[Stored data]

========================

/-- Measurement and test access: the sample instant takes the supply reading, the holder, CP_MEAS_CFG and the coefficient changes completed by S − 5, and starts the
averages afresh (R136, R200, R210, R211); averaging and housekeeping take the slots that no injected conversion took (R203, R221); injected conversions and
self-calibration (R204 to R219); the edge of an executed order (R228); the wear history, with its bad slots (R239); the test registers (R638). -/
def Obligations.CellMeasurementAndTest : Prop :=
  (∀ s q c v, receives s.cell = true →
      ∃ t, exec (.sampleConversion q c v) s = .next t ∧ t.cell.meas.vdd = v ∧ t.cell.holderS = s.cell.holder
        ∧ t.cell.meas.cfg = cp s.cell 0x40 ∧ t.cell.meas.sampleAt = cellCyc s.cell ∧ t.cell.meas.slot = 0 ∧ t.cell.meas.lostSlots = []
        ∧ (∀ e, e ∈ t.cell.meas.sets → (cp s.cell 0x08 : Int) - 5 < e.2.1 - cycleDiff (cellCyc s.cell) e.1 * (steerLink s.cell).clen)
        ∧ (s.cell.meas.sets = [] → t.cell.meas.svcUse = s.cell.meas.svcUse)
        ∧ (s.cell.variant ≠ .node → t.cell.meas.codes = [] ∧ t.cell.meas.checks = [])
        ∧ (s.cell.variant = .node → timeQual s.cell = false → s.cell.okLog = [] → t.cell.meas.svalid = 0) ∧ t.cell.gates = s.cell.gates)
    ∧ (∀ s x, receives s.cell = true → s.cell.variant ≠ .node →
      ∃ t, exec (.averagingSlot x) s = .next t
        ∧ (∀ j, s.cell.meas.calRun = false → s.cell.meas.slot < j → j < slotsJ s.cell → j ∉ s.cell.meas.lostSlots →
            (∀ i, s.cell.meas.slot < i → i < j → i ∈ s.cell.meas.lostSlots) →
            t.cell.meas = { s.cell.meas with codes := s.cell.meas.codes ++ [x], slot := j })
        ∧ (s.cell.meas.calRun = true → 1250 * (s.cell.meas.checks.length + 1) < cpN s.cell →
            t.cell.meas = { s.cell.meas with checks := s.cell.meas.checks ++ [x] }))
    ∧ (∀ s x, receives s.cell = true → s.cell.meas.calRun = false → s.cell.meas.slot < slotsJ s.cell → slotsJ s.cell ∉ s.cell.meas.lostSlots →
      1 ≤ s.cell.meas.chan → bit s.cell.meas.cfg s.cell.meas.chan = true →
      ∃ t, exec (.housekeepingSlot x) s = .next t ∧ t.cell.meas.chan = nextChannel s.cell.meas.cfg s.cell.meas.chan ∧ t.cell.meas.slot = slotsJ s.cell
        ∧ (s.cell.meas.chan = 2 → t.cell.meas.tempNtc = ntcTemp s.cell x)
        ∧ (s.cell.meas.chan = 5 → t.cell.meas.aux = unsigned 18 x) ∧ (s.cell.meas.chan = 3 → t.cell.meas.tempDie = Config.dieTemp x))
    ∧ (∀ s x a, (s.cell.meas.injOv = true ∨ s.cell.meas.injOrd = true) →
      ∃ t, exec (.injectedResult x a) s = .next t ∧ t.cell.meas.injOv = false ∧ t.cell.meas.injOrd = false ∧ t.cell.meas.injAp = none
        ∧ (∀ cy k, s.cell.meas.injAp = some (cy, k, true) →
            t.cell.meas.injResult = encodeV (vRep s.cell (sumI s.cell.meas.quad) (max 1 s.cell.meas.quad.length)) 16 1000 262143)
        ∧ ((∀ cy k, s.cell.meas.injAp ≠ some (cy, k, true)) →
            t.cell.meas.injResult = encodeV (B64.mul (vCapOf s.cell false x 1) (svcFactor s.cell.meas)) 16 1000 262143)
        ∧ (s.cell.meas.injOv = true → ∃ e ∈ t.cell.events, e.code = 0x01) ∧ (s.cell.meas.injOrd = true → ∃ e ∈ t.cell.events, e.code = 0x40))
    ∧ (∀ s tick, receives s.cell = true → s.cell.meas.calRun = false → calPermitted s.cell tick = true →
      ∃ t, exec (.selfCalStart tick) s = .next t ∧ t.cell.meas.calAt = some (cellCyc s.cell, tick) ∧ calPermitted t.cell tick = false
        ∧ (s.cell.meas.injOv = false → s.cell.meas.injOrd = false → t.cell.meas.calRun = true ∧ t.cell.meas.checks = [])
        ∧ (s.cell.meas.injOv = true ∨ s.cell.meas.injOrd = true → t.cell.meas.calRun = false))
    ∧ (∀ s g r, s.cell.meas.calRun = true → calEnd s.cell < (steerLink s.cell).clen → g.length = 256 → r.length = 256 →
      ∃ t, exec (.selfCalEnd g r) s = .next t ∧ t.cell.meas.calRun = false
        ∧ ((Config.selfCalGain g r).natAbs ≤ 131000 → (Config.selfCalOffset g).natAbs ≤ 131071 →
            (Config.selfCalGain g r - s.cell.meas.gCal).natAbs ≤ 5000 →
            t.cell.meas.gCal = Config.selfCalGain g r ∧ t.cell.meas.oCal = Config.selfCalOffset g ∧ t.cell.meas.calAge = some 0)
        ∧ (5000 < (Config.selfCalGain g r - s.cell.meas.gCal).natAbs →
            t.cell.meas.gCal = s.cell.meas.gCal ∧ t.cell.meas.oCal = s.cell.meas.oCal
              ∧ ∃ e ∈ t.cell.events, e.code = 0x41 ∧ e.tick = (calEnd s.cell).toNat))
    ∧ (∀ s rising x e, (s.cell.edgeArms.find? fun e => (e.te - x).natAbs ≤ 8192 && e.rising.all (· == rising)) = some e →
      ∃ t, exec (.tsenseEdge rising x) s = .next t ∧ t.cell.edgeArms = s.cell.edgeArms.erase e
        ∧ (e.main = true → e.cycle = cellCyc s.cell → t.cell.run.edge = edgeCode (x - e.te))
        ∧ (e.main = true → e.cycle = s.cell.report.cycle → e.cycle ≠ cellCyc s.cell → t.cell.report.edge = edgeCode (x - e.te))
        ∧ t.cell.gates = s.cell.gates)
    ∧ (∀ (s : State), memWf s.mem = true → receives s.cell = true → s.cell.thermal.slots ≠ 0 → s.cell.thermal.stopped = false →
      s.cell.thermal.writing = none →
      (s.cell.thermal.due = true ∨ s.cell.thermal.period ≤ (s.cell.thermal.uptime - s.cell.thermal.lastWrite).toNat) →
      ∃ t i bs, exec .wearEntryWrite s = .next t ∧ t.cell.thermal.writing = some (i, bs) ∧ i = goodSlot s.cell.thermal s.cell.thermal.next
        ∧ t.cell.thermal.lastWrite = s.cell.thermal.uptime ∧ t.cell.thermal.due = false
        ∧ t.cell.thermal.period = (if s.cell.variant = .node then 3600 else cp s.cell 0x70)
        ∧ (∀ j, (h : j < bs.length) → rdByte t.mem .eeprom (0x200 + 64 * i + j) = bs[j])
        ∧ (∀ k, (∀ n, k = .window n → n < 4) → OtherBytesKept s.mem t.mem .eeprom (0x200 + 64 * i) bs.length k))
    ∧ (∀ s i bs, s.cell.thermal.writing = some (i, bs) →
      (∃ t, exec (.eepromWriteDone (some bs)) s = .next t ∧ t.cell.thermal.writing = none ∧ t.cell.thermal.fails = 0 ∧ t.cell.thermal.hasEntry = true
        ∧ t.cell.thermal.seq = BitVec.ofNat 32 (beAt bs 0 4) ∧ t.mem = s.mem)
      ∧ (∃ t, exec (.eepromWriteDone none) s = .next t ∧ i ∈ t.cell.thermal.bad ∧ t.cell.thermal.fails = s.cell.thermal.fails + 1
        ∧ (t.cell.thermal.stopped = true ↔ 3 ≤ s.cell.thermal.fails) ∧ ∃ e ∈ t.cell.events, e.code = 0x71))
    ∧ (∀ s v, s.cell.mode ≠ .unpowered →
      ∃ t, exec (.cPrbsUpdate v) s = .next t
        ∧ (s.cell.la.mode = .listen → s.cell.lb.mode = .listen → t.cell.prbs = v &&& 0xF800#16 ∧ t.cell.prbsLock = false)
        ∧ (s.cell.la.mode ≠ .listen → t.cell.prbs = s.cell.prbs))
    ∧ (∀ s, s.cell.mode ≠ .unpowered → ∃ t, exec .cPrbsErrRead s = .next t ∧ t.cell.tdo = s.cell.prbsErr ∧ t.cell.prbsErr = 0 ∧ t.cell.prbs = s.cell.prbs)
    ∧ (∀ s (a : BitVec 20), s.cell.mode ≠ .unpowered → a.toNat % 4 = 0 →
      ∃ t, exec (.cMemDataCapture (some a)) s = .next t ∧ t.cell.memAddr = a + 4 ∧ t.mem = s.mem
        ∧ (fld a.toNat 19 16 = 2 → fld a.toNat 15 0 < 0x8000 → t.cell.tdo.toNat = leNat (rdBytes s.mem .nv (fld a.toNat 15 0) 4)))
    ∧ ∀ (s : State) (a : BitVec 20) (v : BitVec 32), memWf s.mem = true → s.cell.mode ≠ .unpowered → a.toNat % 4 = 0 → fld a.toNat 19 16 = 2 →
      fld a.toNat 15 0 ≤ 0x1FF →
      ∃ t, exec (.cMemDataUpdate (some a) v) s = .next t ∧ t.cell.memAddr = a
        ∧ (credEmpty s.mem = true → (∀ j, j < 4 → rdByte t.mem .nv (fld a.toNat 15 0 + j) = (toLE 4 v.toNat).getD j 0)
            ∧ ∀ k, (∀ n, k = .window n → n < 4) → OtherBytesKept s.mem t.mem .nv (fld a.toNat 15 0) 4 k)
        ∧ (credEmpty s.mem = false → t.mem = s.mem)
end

========================

▸ **Directions for this task**
From the records above, copy only the lines starting with the line that holds "j ∉ s.cell.meas.lostSlots →" and going on through the line that holds "s.cell.meas with codes", exactly as written.

▸ **Task solution**
        ∧ (∀ j, s.cell.meas.calRun = false → s.cell.meas.slot < j → j < slotsJ s.cell → j ∉ s.cell.meas.lostSlots →
            (∀ i, s.cell.meas.slot < i → i < j → i ∈ s.cell.meas.lostSlots) →
            t.cell.meas = { s.cell.meas with codes := s.cell.meas.codes ++ [x], slot := j })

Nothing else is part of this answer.